El Inmaculado Corazón de María
Para el día de hoy (20/06/20):
Evangelio según San Lucas 2, 41-51
Ellos, humildes galileos -familia pobre de Nazareth- van a Jerusalem como todos los años para la Pascua. Su hijo querido ya está abandonando la niñez, tal es la cultura de su tiempo, y se está convirtiendo en hombre, en un varón con todos los derechos y deberes frente a la Ley. Tiene doce años, tiempo del Bar Mitzvah, que significa literalmente convertirse en hijo de los mandamientos.
Ellos van sin falta, cumplen al pié de la letra sus obligaciones religiosas que son también tradiciones nacionales. Es decir, van a cumplir con Dios y con su patria.
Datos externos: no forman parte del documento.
/-- In the ranges the spec gives, every line of a pseudo-instruction's expansion is well-formed and the expansion emits the pseudo-instruction's pixels. (30_encoding.md section 7) -/
def Obligations.PseudoInstructionsExpandToTheirPixels : Prop :=
  ∀ p : PseudoLine, p.wellFormed = true →
    (∀ l ∈ p.expand, l.wellFormed = true) ∧ p.expand.flatMap AsmLine.pixels = p.pixels

/-- Outside RUNNING, the host's binding of a list of bytes gives a next state whose buffer has that length, holds byte k at address k, and is in canonical form; nothing else changes but the schedule. That BUF is a field of the state is the model's choice (log 4). (70_reset_and_hazards.md section 2, 20_memory.md section 1) -/
def Obligations.BoundBufferHoldsItsBytes : Prop :=
  ∀ (s : State) (bytes : List Byte) (rest : List HostMove),
    s.hostMoves = .act (.bindBuffer bytes) :: rest → s.status ≠ .running →
      ∃ m : Memory, step s = .next { s with buf := m, hostMoves := rest } ∧ m.wf ∧ m.len = bytes.length ∧
        ∀ k b, bytes[k]? = some b → m.byte k = b

/-- The 32-bit word read at an address, the low half and the high half of it are the little-endian values of their four, two and two bytes. (R65) -/
def Obligations.TableReadsAreLittleEndian : Prop :=
  ∀ (m : Memory) (a : Nat),
    (BitVec.ofNat 16 (m.littleEndian a 4)).toNat = (m.byte a).toNat + 256 * (m.byte (a + 1)).toNat ∧
      (BitVec.ofNat 16 (m.littleEndian a 4 >>> 16)).toNat =
        (m.byte (a + 2)).toNat + 256 * (m.byte (a + 3)).toNat ∧
      (BitVec.ofNat 32 (m.littleEndian a 4)).toNat =
        (m.byte a).toNat + 256 * (m.byte (a + 1)).toNat + 65536 * (m.byte (a + 2)).toNat +
          16777216 * (m.byte (a + 3)).toNat

/-- The command byte is 4 times the count. For every count: where the count is 0 or all index bytes lie in the buffer, LDRAW answers the state after that many Palette pixels of those bytes, the cursor past them; where they do not, it answers the state after the pixels inside the buffer and TruncatedInput at the first address outside. (R150) -/
def Obligations.LdrawDrawsItsIndices : Prop :=
  ∀ (count : BitVec 6) (s : State),
    (encode (.ldraw count)).toNat = 4 * count.toNat ∧
    (count.toNat = 0 ∨ s.cursor + 1 + count.toNat ≤ s.buf.len →
      exec (.ldraw count) s = .next (s.afterIndices .palette (s.cursor + 1) count.toNat)) ∧
    (count.toNat ≠ 0 → s.buf.len < s.cursor + 1 + count.toNat →
      exec (.ldraw count) s = .next (s.cutShort .palette (s.cursor + 1)))

/-- The command byte is 4 times the in-command value plus 1. Short form: that value of Transparent pixels, one byte consumed. Long form: as many as the next byte says, two bytes consumed; TruncatedInput at that byte where it lies outside the buffer. (R151) -/
def Obligations.LskipEmitsTransparent : Prop :=
  ∀ (value : BitVec 6) (s : State),
    (encode (.lskip value)).toNat = 4 * value.toNat + 1 ∧
    (value ≠ 0#6 →
      exec (.lskip value) s = .next (s.afterSame .transparent value.toNat (s.cursor + 1))) ∧
    (value = 0#6 → s.cursor + 1 < s.buf.len →
      exec (.lskip value) s =
        .next (s.afterSame .transparent (s.buf.byte (s.cursor + 1)).toNat (s.cursor + 2))) ∧
    (value = 0#6 → s.buf.len ≤ s.cursor + 1 →
      exec (.lskip value) s = .next (s.missingByte (s.cursor + 1)))

/-- The command byte is the high nibble with 0x2. With its count byte in the buffer, BDRAW's count is the high nibble times 256 plus that byte, also where that byte is 0; it emits that many Palette pixels of the index bytes, or is cut short at the buffer's end; a count byte outside the buffer is TruncatedInput there. (R152) -/
def Obligations.BdrawDrawsItsIndices : Prop :=
  ∀ (high : BitVec 4) (s : State),
    let n := 256 * high.toNat + (s.buf.byte (s.cursor + 1)).toNat
    (encode (.bdraw high)).toNat = 16 * high.toNat + 2 ∧
    (s.cursor + 1 < s.buf.len → n = 0 ∨ s.cursor + 2 + n ≤ s.buf.len →
      exec (.bdraw high) s = .next (s.afterIndices .palette (s.cursor + 2) n)) ∧
    (s.cursor + 1 < s.buf.len → n ≠ 0 → s.buf.len < s.cursor + 2 + n →
      exec (.bdraw high) s = .next (s.cutShort .palette (s.cursor + 2))) ∧
    (s.buf.len ≤ s.cursor + 1 → exec (.bdraw high) s = .next (s.missingByte (s.cursor + 1)))

/-- The command byte is the high nibble with 0x3. With its count byte in the buffer, BSKIP emits the high nibble times 256 plus that byte of Transparent pixels and consumes exactly 2 bytes; a count byte outside the buffer is TruncatedInput there. (R153) -/
def Obligations.BskipEmitsTransparent : Prop :=
  ∀ (high : BitVec 4) (s : State),
    (encode (.bskip high)).toNat = 16 * high.toNat + 3 ∧
    (s.cursor + 1 < s.buf.len →
      exec (.bskip high) s =
        .next (s.afterSame .transparent (256 * high.toNat + (s.buf.byte (s.cursor + 1)).toNat) (s.cursor + 2))) ∧
    (s.buf.len ≤ s.cursor + 1 → exec (.bskip high) s = .next (s.missingByte (s.cursor + 1)))
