-- ==== Sys2Proof/Tests/Slice0.lean ====
section
/-! SUPPORT. Own tests, expected results taken from spec/ (mostly 95_test_vectors.md, named at each), and for every
obligation with hypotheses a witness that meets them, at the boundaries of each clause. -/

namespace Sys2Proof.Tests

open Sys2Proof Sys2Proof.Machine

/-! ### Helpers -/

/-- The descriptor of a frame of this size. -/
def frameOf (width height : BitVec 32) : Descriptor :=
  { Descriptor.atReset with width := width, height := height }

/-- A row under way: a buffer of these bytes, the cursor at its first, row 0 of a frame of 4 by 1, no padding. -/
def passState (bytes : List Byte) (emitted : Nat) (expected : Int) : State :=
  { State.reset with
    status := .running
    phase := .cmds
    desc := frameOf 4#32 1#32
    emitted := emitted
    expected := expected
    boundsOut := [(0, ⟨0#16, 0#16, false⟩)]
    cmdoffOut := [(0, 0#32)]
    buf := Memory.ofBytes bytes }

/-- A row about to be entered or padded. -/
def rowState (phase : Phase) (width height : BitVec 32) (bound : RowBound) : State :=
  { State.reset with
    status := .running
    phase := phase
    desc := frameOf width height
    boundsOut := [(0, bound)]
    cmdoffOut := [(0, 100#32)] }

/-- A table entry about to be read, both tables at address 0. -/
def tableState (phase : Phase) (height : BitVec 32) (bytes : List Byte) : State :=
  { State.reset with
    status := .running
    phase := phase
    desc := frameOf 1#32 height
    buf := Memory.ofBytes bytes }

/-- The cursor, `EMITTED` and the words of row 0 of a next state that is still running. -/
def ran : Host.Outcome State Fault Refusal → Option (Nat × Nat × List (BitVec 16))
  | .next t =>
    if t.status = .running then some (t.cursor, t.emitted, ((Cells.get t.grid 0).getD []).map Prod.snd)
    else none
  | .fault _ => none
  | .refused _ => none

/-- The code, stage, row and offset of a next state in ERROR, and its `EMITTED`. -/
def raised : Host.Outcome State Fault Refusal → Option (ErrCode × ErrStage × Nat × Nat × Nat)
  | .next t =>
    if t.status = .error then some (t.errCode, t.errStage, t.errRow.toNat, t.errOffset, t.emitted) else none
  | .fault _ => none
  | .refused _ => none

/-- The status and the phase of a next state. -/
def moved : Host.Outcome State Fault Refusal → Option (Status × Phase)
  | .next t => some (t.status, t.phase)
  | .fault _ => none
  | .refused _ => none
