-- ==== Sys2Proof/Machine/Core.lean ====
section
/-! DEFINITION. The machine as the host sees it. -/

def Sys2Proof.core : Host.Core :=
  { State := Sys2Proof.Machine.State
    Fault := Sys2Proof.Machine.Fault
    Refusal := Sys2Proof.Machine.Refusal
    step := Sys2Proof.Machine.step
    reset := Sys2Proof.Machine.State.reset }
end

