-- ==== Sys2Proof/Certificates/Slice0/Obligations.lean ====
section
/-! DEFINITION. The statements for the provers, one proposition each. -/

open Sys2Proof Sys2Proof.Machine Sys2Proof.Safety

/-- A step runs the command at the front of the queue on the state with the rest of the queue. -/
def Obligations.StepRunsTheFrontCommand : Prop :=
  ∀ (i : Instr) (q : List Instr) (s : State), step (s.withPending (i :: q)) = exec i (s.withPending q)

/-- The own time base moves forward only, by one count on an empty queue, and no command but power-on moves it back.
A convention of the model: log 1, 2. -/
def Obligations.TimeBaseAdvances : Prop :=
  (∀ s : State, s.pending = [] →
    ∃ u, step s = .next u ∧ u.time.now = s.time.now + 1 ∧ u.time.quality = s.time.quality ∧
      u.time.crystalReady = s.time.crystalReady ∧ othersKept [.time, .cond] s u) ∧
  (∀ (t : Count) (s : State),
    (advanceTo t s).time.now = (if 0 < Count.since t s.time.now then t else s.time.now) ∧
      (advanceTo t s).time.quality = s.time.quality ∧
      (advanceTo t s).time.crystalReady = s.time.crystalReady ∧ othersKept [.time] s (advanceTo t s)) ∧
  (∀ (i : Instr) (s u : State), (∀ t b, i ≠ .powerOnReset t b) → exec i s = .next u →
    0 ≤ Count.since u.time.now s.time.now)

/-- Every command answers a next state whose conditions follow their causes, and leaves the queue of waiting
commands alone. Rests on R184. -/
def Obligations.EveryCommandAnswersWithItsConditions : Prop :=
  ∀ (i : Instr) (s : State), ∃ u, exec i s = .next u ∧ conditionsFollow u ∧ u.pending = s.pending ∧
    (let cause : Nat → Bool := fun c =>
      (c = 1 && (u.demand.humidity = .active || u.demand.humidity = .runOn)) ||
      (c = 2 && u.filt.state = .change) ||
      (c = 3 && u.svc.storeDefault) ||
      (c = 4 && u.time.quality = .coarse) ||
      (c = 5 && 32 ≤ u.line.faultCount && u.line.faultCount < 64) ||
      (c = 6 && u.line.clashAge < 8) ||
      (c = 7 && 64 ≤ u.line.faultCount) ||
      (c = 8 && (u.frost.stage = .trim || u.frost.stage = .claiming || u.frost.stage = .thaw)) ||
      (c = 9 && u.filt.state = .blocked) ||
      (c = 10 && u.frost.stage = .lockout) ||
      (c = 11 && (u.clim.outer.latched || u.clim.inner.latched || u.clim.rhSensor.latched)) ||
      (c = 12 && u.fan.latch.isSome) ||
      (c = 13 && u.mode.strapInvalid)
    (∀ c, c < 16 → u.cond.set.getLsbD c = cause c) ∧
      (∀ c, c ≤ 13 → cause c = true → c ≤ u.cond.leading) ∧
      (u.cond.leading = 0 ∨ cause u.cond.leading = true))

/-- Every step keeps the line fault count within 0 to 64, the event counts within 255, the clash age within 8, the
receive queue within 2. -/
def Obligations.LineCountsStayInRange : Prop :=
  ∀ s u : State, (countsInRange s.line ∧ receiveQueueFits s.line) → step s = .next u → (countsInRange u.line ∧ receiveQueueFits u.line)

/-- Every step keeps the transmit queue at most 4 entries, one a class, in ascending RANK, with one entry on the
line while sending. -/
def Obligations.SendQueueKeepsItsShape : Prop :=
  ∀ s u : State, sendQueueWhole s → step s = .next u → sendQueueWhole u

/-- Every step keeps F at or below C, and D, C and F at 0 while the direction is HALT. Rests on R3, R4, R5. -/
def Obligations.FlowStaysBelowItsCeiling : Prop :=
  ∀ s u : State, flowBounded s.own → step s = .next u → flowBounded u.own

/-- Every step keeps peer records at age 0 to 3 and climate age 0 to 15, one a node in ascending order. Rests on R9,
R15, R16. -/
def Obligations.PeerTableStaysYoungAndSorted : Prop :=
  ∀ s u : State, (tableAged s.peers ∧ tableSorted s.peers) → step s = .next u → (tableAged u.peers ∧ tableSorted u.peers)

/-- Every step keeps the flap command OPEN exactly in the open states of the fan, and duty, speed and sample window
in range. Rests on R95, R96, R101, R112. -/
def Obligations.FlapFollowsTheFanState : Prop :=
  ∀ s u : State, (flapFollows s.fan ∧ driveInRange s.fan) → step s = .next u → (flapFollows u.fan ∧ driveInRange u.fan)

/-- Every step keeps the counts of the frost guard in their ranges, a lockout cause exactly in LOCKOUT, and the
post-thaw window closed in LOCKOUT. Rests on R127, R136. -/
def Obligations.FrostCountsStayInRange : Prop :=
  (∀ s u : State, (frostInRange s.frost ∧ causeHeld s.frost) → step s = .next u →
    (frostInRange u.frost ∧ causeHeld u.frost)) ∧
  (∀ s u : State, windowClosedInLockout s.frost → step s = .next u → windowClosedInLockout u.frost)

/-- Every step keeps the invalid counts, the ratio list, and the values of the filter supervisor in their ranges.
Rests on R115, R122, R166. -/
def Obligations.SensingAndFilterStayInRange : Prop :=
  ∀ s u : State, (climateInRange s.clim ∧ filterInRange s.filt) → step s = .next u → (climateInRange u.clim ∧ filterInRange u.filt)

/-- Every step keeps this: outside RUN no window is open, no tally or claim kept, no half-cycle point fixed, no
sample held. Rests on R72, R125, R145. -/
def Obligations.RunWorkEndsWithRun : Prop :=
  ∀ s u : State, runWorkOnlyInRun s → step s = .next u → runWorkOnlyInRun u
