-- ==== Sys2Proof/Tests/Slice0.lean ====
section
/-! SUPPORT. Tests: the operand checks on ill-formed terms, the spec's worked examples, and, for every obligation with
hypotheses, states and operands that meet them. -/

namespace Sys2Proof.Tests

open Sys2Proof.Machine Sys2Proof.Safety

/-! ### States for the tests -/

def modeBlock (m : Mode) : ModeControl :=
  { mode := m, startHold := none, setupWindow := none, strapInvalid := false, inactivity := none,
    setupFlush := none, leaveAsked := false }

/-- Station 3 with a sampled, idle line, right after START. -/
def idleState : State :=
  ((State.reset.withMode (modeBlock .start)).withOwn { State.reset.own with node := 3 }).withLine
    { State.reset.line with sampling := true, phase := .idle }

def phaseEntry : TxEntry := newEntry .phase false 3 false []

def leaveEntry : TxEntry := newEntry .phase false 3 true []

def claimEntry : TxEntry :=
  { newEntry .claim true 3 false [7, 4] with onLine := true }

def queuedState : State := idleState.withLine { idleState.line with txq := [phaseEntry] }

def sendingState : State :=
  idleState.withLine { idleState.line with phase := .sending, txq := [{ phaseEntry with onLine := true }] }

/-- Four entries, the highest of them a reply. -/
def fullState : State :=
  idleState.withLine { idleState.line with
    txq := [newEntry .change false 3 false [], newEntry .claim false 3 false [],
      newEntry .house false 3 false [], newEntry .reply false 3 false []] }

def mutedState : State := idleState.withLine { idleState.line with faultCount := 32 }

def cutOffState : State := idleState.withLine { idleState.line with faultCount := 64 }

/-- RUN at half-cycle 62, begun at count 100. -/
def runState : State :=
  ((idleState.withMode (modeBlock .run)).withOwn
    { idleState.own with
      k := some 62, instant := some 100, direction := .inward, want := 40, ceil := 120, flow := 40 }).withRev
    { State.reset.rev with
      next := some 71780, gather := some 3172, claimWindow := some 10340, statusTimer := some 5220 }
  |>.withClim { State.reset.clim with midPoint := some 35940, endPoint := some 70756 }

def claimSendingState : State :=
  (runState.withOwn { runState.own with k := some 7 }).withLine
    { idleState.line with phase := .sending, txq := [claimEntry] }

def withFrame (s : State) (f : RxFrame) : State := s.withLine { s.line with rxq := [f] }

/-- The PHASE of station 4 in 03 section 3.6. -/
def sampleAnnouncement : Announcement :=
  { k := 62, direction := .inward, lead := false, quality := .crystal, late := false, stage := .trim,
    want := 40, ceil := 60, filter := .clean, level := .base, line := .openLine, leaving := false,
    cond := 8 }

/-- Its frame as the line brings it: RANK 68 and eight payload characters. -/
def phaseFrame : RxFrame :=
  { rank := 68, payload := [62, 2, 40, 60, 16, 8, 0, 150], stamp := 500300 }

def phaseState : State :=
  withFrame
    ((runState.withOwn { runState.own with instant := some 500000 }).withRev
      { runState.rev with next := some 571680 }) phaseFrame

def joinState : State :=
  (idleState.withMode (modeBlock .join)).withRev
    { State.reset.rev with listening := some 149432, next := some 71780 }

def joinPhaseState : State := withFrame joinState phaseFrame

def leaveFrame : RxFrame :=
  { rank := 68, payload := [62, 2, 40, 60, 18, 8, 0, 150], stamp := 500300 }

def leaveState : State := withFrame phaseState leaveFrame

def changeFrame : RxFrame := { rank := 4, payload := [62, 2, 40, 60, 16, 8], stamp := 500300 }

def changeState : State := withFrame phaseState changeFrame

/-- A STATUS of station 4 with outdoor −3.5 °C in the rear facade. -/
def statusFrame : RxFrame :=
  { rank := 132, payload := [255, 221, 0, 210, 48, 153, 0, 128], stamp := 500300 }

def statusState : State := withFrame phaseState statusFrame

def claimFrame : RxFrame := { rank := 52, payload := [62, 4], stamp := 500300 }

def claimState : State := withFrame phaseState claimFrame

/-- A frame of a class with one payload character. -/
def malformedFrame (c : NoticeClass) : RxFrame :=
  { rank := byteOf (32 * classCode c + 4), payload := [9], stamp := 7 }

def malformedState (c : NoticeClass) : State := withFrame runState (malformedFrame c)

/-- LEVEL RAISED for 60 minutes from wall control 13 (03 section 3.6). -/
def levelFrame : RxFrame := { rank := 109, payload := [0, 0, 2, 6], stamp := 7 }

def levelState : State := withFrame runState levelFrame

def inMode (m : Mode) : State := runState.withMode (modeBlock m)

def restFrame : RxFrame := { rank := 109, payload := [0, 1, 6, 0], stamp := 7 }

def restState (m : Mode) : State := withFrame (inMode m) restFrame

def resumeFrame : RxFrame := { rank := 109, payload := [0, 2, 0, 0], stamp := 7 }

def resumeState (m : Mode) : State := withFrame (inMode m) resumeFrame

/-- A WAKE of station 5. -/
def wakeFrame : RxFrame := { rank := 101, payload := [0, 3, 0, 0], stamp := 7 }

def wakeState (m : Mode) : State := withFrame (inMode m) wakeFrame

/-- A SERVICE REQUEST of kind `kind` from service tool 14. -/
def requestFrame (kind : Nat) : RxFrame :=
  { rank := 174, payload := [3, byteOf kind, if kind = 0 then 0 else 4, if kind = 0 then 0 else 130],
    stamp := 7 }

def requestState (m : Mode) (kind : Nat) : State := withFrame (inMode m) (requestFrame kind)

def restingState : State :=
  ((idleState.withMode (modeBlock .rest)).withDemand { State.reset.demand with restTimer := some 9 }).withClim
    { State.reset.clim with restSampling := some 61449 }

def pressedState : State :=
  runState.withDemand { State.reset.demand with button := some { since := 100, timed := true } }

/-- The newest entry of group 13 in 04 section 4.11. -/
def adoptEntry : TallyEntry :=
  { node := 4, kp := 13, agreeing := false, offset := none, tr := 3030608 }

/-- Station 3 before the expiry of 04 section 4.11. -/
def adoptState : State :=
  (runState.withOwn { runState.own with k := some 200, instant := some 3000000 }).withRev
    { State.reset.rev with
      next := some 3071680
      tally := [{ node := 2, kp := 200, agreeing := true, offset := some 10, tr := 3000010 },
        { node := 6, kp := 200, agreeing := true, offset := some (-8), tr := 2999992 },
        { node := 1, kp := 13, agreeing := false, offset := none, tr := 3030600 },
        { node := 5, kp := 13, agreeing := false, offset := none, tr := 3030608 }, adoptEntry] }

/-- The inputs of the evaluation of 07 section 7.5. -/
def sampleInputs : EvalInputs :=
  { stage := .watch, tOutdoor := some (-80), source := .own, tSup := some 142, tRoom := some 210,
    tOe := some (-35), rh := some 48, prevRh := some 46, outerLatched := false, afterIn := true }

def fanState (st : FanState) : State :=
  runState.withFan { State.reset.fan with
    state := st
    wanted := .inward
    duty := 100
    flap := if st = .stopped ∨ st = .flapClosing then .closed else .openFlap }

/-- A second stall, at most 10 min after the first. -/
def stalledState : State :=
  (fanState .running).withFan { (fanState .running).fan with stallSteps := 13, stallHistory := some 0 }

def flapState : State :=
  (fanState .flapOpening).withFan { (fanState .flapOpening).fan with travel := some 9 }

/-- A conversion of a source for the current set in progress. -/
def convertingState (src : Source) : State :=
  runState.withClim { runState.clim with
    converting := some { source := src, purposes := [.endOfHalf .current] } }

/-- Resting after the flush at a WET station, with a REST reading of RH in progress. -/
def humidState : State :=
  (restingState.withOwn { restingState.own with room := .wet }).withClim
    { restingState.clim with converting := some { source := .rh, purposes := [.rest] } }

/-- A window of 120 steps in RUNNING to the inside, 310 ‰ at 1000 rpm (10 section 10.8), and the sample before it. -/
def sampledState : State :=
  (runState.withFan { runState.fan with
    window := List.replicate 120 { duty := 310, speed := 1000, state := .running, drive := .inward } }).withFilt
    { runState.filt with held := some { side := .outward, ratio := 300, k := 61 } }

/-- RH, the last conversion that the evaluation of an OUT half-cycle waits for. -/
def dueState : State :=
  (convertingState .rh).withClim { (convertingState .rh).clim with
    awaiting := some { sources := [.rh], half := .current, previous := emptySet } }

/-- A station in a frost stage with the evaluation of some inputs on the engine. -/
def evaluating (st : FrostStage) (x : EvalInputs) : State :=
  (runState.withUnit { runState.unit with engine := .climate x 0 3 false }).withFrost
    { runState.frost with stage := st }


/-- The next state of an outcome. -/
def after (i : Instr) (s : State) : State :=
  match exec i s with
  | .next u => u
  | _ => State.reset

/-! ### The operand checks refuse ill-formed terms -/

theorem test_passive_frame_refused :
    Instr.frameEdgeOk (.frameReceived 0 [true, false]) = false := by decide

theorem test_zero_interval_refused : Instr.intervalOk (.tachometerPulse 0 0) = false := by decide

theorem test_ill_formed_refused :
    Instr.wellFormed (.tachometerPulse 0 0) = false ∧ Instr.wellFormed (.frameReceived 0 []) = false ∧
      Instr.wellFormed (.fanStep) = true := by decide

/-! ### The step and the reset state -/

theorem test_no_word_is_a_command : decodeTableWord 8 3 = none := by decide

theorem test_idle_step_counts :
    (match step State.reset with
      | .next u => u.time.now
      | _ => 0) = 1 := by decide

theorem test_front_command_runs :
    (match step (State.reset.withPending [.crystalReady 5, .fanStep]) with
      | .next u => (u.time.crystalReady, u.pending)
      | _ => (false, [])) = (true, [.fanStep]) := by decide

/-- The hold ends with a ready crystal and NODE 6: the SETUP window opens, the store is blank (R176 to R178). -/
theorem test_hold_end :
    let u := after (.startHoldEnd { node := 6, lead := true, facade := .rear, room := .wet })
        (after (.crystalReady 5) State.reset)
    u.own.node = 6 ∧ u.mode.setupWindow = some 12288 ∧ u.time.quality = .crystal ∧
      u.svc.storeDefault = true ∧ u.cond.leading = 3 := by decide

/-! ### The line (02 sections 2.2, 2.3, 2.9, 2.10) -/

theorem test_frame_durations :
    [0, 1, 2, 3, 4, 5, 6, 7, 8].map frameCounts = [3, 4, 5, 6, 7, 9, 10, 11, 12] := by decide

theorem test_ranks :
    rankOf .claim true 7 = 55 ∧ rankOf .phase false 4 = 68 ∧ rankOf .status false 2 = 130 := by decide

/-- x⁸ + x² + x + 1 from 0: the CRC of the one character 1 is the generator's low part, worked by hand. -/
theorem test_crc : crc8 [1] = 7 ∧ crc8 [0x80] = 0x89 := by decide

/-- Levels of one bit time: PASSIVE from slice 8 on, and from slice 9 on (R20). -/
theorem test_majority :
    (readBits .atRest (List.replicate 7 false ++ List.replicate 9 true)).map
        (fun b => b.value) = [true] ∧
      (readBits .atRest (List.replicate 8 false ++ List.replicate 8 true)).map
        (fun b => b.value) = [false] := by decide

/-- An ACTIVE bit that comes three slices late is read from its own edge on (R20). -/
theorem test_resynchronisation :
    (readBits .atRest (driveBit false ++ driveBit true ++ List.replicate 3 true ++ driveBit false)).map
        (fun b => (b.start, b.edge, b.value)) =
      [(0, true, false), (16, false, true), (35, true, false)] := by decide

/-- An ACTIVE level of three slices is a false start, and is not counted (R21). -/
theorem test_false_start :
    readFrame [false, false, false] = .falseStart ∧
      (after (.frameReceived 1 [false, false, false]) idleState).line =
        { idleState.line with phase := .busy } := by decide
Como la Sagrada Familia, entre nosotros hay gentes así, tan necesarias, gentes humildes que nunca se detienen, presencia humilde y sagrada de Dios entre nosotros, tenaces y silentes en su fé, que a pesar de todo permanecen firmes y fieles y que no conciben la vida solos, encerrados en sí mismos. La caravana del viaje peligroso entre la provincia galilea y la capital jerosolimitana es símbolo también de esas gentes que se afanan sin desmayos por compartir con los demás la caravana de la fé, que es la caravana de la existencia vivida juntos al amparo de Dios.
El Templo es enorme, deslumbrante. El humo del incienso y de los sacrificios ofrecidos confunde quizás un poco los sentidos, y usualmente hay mucha gente de paso, peregrinos de todo Israel. Pero para la Pascua hay un mar de gentes de Israel y de la Diáspora, una multitud abigarrada en la que es frecuente que se desencuentren las familias, y especialmente los niños se extravíen.
Y a Jesús no lo encuentran. Él sabe desde jovencito que su misión es ocuparse de las cosas de su Padre.
Cuando todo parece nebuloso, cuando se nos enturbia la mirada, hay que volver a encontrarse con Cristo, precisamente, en las cosas de Dios. La vida. El amor. La justicia. La libertad. La compasión. La misericordia.
María de Nazareth es la creyente perfecta que nunca se rinde, que siempre busca, aún cuando a veces parece que todo es angustia y desesperación, María de la confianza.
Y es también signo cierto de ese Dios que no descansa en la búsqueda de los hijos extraviados, que se desvive por ellos, Dios que sale al encuentro, Dios que se deja encontrar.
Ella es, a la vez, madre, hermana y discípula de su Hijo, y su Hijo es su Dios. Bienaventurada por creer, bienaventurada por la cercanía de nombrar a su Dios desde sus entrañas, Hijito.
En esos menesteres y en muchas ocasiones, ese Hijo descolocaba su razón. Tal vez era demasiado para una mujer sencilla como ella.
Aún así, no abdicó a los devaneos limitados de la razón, y se aferró a su co-razón, y es precisamente el corazón el centro mismo de la persona, lo que expresa la totalidad de la esencia y refleja por ello la existencia.
Ella prolonga a través de la historia la luz de Belén, cobijando en las cálidas honduras de su alma la Palabra que escucha, que la nutre, que la re-crea.
En la era definitiva de la Gracia, su corazón transparente alberga a Dios, y ese Dios que hace de su alma su hogar la transforma y la florece.
En la mirada de la Madre intuímos los ojos del Hijo, porque allí en donde está la Madre, el Hijo amado se reencuentra.